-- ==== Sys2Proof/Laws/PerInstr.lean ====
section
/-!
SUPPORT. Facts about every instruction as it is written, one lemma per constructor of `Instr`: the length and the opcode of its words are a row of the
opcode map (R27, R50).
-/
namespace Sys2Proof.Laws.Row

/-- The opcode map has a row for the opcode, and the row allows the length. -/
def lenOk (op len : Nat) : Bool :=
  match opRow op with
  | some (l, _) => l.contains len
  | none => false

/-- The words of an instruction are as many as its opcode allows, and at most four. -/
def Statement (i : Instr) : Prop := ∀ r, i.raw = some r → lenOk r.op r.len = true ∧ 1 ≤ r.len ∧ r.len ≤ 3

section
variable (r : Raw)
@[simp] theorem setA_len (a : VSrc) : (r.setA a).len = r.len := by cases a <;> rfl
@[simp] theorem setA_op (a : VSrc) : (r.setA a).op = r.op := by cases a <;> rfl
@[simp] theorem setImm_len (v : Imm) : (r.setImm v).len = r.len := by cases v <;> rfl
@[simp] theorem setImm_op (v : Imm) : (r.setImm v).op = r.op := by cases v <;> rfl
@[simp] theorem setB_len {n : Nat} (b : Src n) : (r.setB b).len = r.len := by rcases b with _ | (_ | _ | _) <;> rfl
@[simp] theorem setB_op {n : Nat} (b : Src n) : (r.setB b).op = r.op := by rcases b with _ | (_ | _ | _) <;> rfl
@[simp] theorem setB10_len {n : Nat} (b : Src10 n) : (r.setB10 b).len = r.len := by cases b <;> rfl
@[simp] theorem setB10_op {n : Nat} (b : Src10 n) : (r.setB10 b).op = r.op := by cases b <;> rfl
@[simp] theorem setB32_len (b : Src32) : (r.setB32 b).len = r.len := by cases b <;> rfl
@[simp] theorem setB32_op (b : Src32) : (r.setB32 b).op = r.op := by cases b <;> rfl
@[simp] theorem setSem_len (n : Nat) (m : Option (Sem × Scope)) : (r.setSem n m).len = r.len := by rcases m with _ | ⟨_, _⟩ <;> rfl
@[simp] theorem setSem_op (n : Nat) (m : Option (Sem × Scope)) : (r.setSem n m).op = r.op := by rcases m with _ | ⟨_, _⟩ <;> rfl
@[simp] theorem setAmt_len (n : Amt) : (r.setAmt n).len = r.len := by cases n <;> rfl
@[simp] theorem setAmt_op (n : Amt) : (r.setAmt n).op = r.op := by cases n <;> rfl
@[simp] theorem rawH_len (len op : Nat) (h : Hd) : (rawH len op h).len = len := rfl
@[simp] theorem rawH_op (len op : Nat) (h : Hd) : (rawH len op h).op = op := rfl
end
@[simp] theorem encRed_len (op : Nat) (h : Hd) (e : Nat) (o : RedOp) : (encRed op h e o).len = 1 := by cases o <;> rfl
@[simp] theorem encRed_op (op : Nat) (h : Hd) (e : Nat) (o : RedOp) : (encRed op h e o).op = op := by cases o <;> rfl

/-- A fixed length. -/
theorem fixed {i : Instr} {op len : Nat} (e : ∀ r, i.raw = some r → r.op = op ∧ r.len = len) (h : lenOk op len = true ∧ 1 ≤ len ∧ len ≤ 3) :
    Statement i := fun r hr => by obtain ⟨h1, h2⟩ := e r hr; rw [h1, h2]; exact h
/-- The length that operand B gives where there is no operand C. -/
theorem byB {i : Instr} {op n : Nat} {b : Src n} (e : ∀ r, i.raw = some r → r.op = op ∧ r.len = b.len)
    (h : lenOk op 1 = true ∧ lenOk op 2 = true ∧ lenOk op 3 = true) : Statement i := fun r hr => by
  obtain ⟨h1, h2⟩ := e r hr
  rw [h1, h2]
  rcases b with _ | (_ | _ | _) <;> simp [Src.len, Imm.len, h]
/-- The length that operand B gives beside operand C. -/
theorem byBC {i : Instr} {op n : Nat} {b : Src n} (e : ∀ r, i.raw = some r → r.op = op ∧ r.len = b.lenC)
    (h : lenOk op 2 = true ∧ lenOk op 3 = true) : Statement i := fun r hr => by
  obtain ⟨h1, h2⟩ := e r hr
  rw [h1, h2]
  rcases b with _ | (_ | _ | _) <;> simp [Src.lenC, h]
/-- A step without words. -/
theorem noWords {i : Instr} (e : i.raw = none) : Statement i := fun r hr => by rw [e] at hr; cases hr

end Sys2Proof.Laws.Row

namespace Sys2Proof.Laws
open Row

...

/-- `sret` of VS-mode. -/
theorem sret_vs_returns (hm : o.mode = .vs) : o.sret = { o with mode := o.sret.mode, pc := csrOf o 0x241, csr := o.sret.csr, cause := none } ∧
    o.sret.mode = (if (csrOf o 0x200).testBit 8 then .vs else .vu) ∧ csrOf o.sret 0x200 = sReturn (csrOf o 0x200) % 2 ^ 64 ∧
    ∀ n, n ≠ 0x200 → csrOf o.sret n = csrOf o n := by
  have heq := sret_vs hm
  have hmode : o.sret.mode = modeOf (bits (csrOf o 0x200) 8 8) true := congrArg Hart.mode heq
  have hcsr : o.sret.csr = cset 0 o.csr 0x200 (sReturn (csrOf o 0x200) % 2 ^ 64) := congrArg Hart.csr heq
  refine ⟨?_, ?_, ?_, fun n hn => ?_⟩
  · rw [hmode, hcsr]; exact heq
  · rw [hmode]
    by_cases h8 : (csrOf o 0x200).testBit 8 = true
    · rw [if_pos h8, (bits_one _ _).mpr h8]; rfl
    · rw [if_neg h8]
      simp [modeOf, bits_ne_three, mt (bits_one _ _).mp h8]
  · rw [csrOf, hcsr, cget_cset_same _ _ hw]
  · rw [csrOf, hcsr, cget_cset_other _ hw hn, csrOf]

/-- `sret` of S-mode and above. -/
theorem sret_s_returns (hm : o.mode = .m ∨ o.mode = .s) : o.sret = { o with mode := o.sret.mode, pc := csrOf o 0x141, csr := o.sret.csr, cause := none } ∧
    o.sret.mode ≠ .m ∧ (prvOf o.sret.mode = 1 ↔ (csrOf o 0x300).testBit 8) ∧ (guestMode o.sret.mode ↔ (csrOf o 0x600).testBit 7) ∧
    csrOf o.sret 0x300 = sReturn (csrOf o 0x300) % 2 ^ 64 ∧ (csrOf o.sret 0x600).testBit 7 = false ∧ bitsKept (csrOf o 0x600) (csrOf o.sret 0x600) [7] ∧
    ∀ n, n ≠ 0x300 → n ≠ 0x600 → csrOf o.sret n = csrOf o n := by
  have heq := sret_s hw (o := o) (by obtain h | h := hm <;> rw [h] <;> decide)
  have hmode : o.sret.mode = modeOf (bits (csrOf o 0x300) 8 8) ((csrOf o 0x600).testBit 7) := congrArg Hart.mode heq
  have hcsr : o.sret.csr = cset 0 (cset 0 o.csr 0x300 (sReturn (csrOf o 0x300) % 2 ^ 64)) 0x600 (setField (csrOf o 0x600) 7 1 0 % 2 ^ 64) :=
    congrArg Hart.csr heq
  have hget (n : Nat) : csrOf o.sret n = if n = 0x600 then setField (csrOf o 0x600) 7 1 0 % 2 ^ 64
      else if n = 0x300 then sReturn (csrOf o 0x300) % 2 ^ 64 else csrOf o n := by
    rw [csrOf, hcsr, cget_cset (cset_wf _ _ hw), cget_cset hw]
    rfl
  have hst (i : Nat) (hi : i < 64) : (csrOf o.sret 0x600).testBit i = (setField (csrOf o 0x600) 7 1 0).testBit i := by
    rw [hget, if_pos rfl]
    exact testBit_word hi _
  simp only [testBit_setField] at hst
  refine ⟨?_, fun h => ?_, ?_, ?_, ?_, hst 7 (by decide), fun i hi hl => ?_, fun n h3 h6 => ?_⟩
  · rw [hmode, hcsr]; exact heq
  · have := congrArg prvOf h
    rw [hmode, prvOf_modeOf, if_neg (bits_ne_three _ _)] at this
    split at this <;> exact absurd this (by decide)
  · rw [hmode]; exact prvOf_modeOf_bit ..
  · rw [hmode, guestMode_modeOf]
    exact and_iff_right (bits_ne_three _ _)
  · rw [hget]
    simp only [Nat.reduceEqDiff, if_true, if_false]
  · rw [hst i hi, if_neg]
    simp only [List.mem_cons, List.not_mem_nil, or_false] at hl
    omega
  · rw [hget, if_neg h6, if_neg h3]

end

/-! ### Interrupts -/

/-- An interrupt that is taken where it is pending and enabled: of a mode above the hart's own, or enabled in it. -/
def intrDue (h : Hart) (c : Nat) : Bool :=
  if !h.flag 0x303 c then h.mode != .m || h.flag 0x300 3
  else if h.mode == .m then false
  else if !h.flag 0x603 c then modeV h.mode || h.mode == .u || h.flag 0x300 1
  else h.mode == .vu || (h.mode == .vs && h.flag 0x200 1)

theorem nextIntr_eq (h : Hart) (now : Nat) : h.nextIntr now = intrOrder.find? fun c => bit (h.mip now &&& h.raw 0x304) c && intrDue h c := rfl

**The task:** Copy out the lines of the data where the string "operand" occurs.

**Answer to this exercise:**
/-- The length that operand B gives where there is no operand C. -/
/-- The length that operand B gives beside operand C. -/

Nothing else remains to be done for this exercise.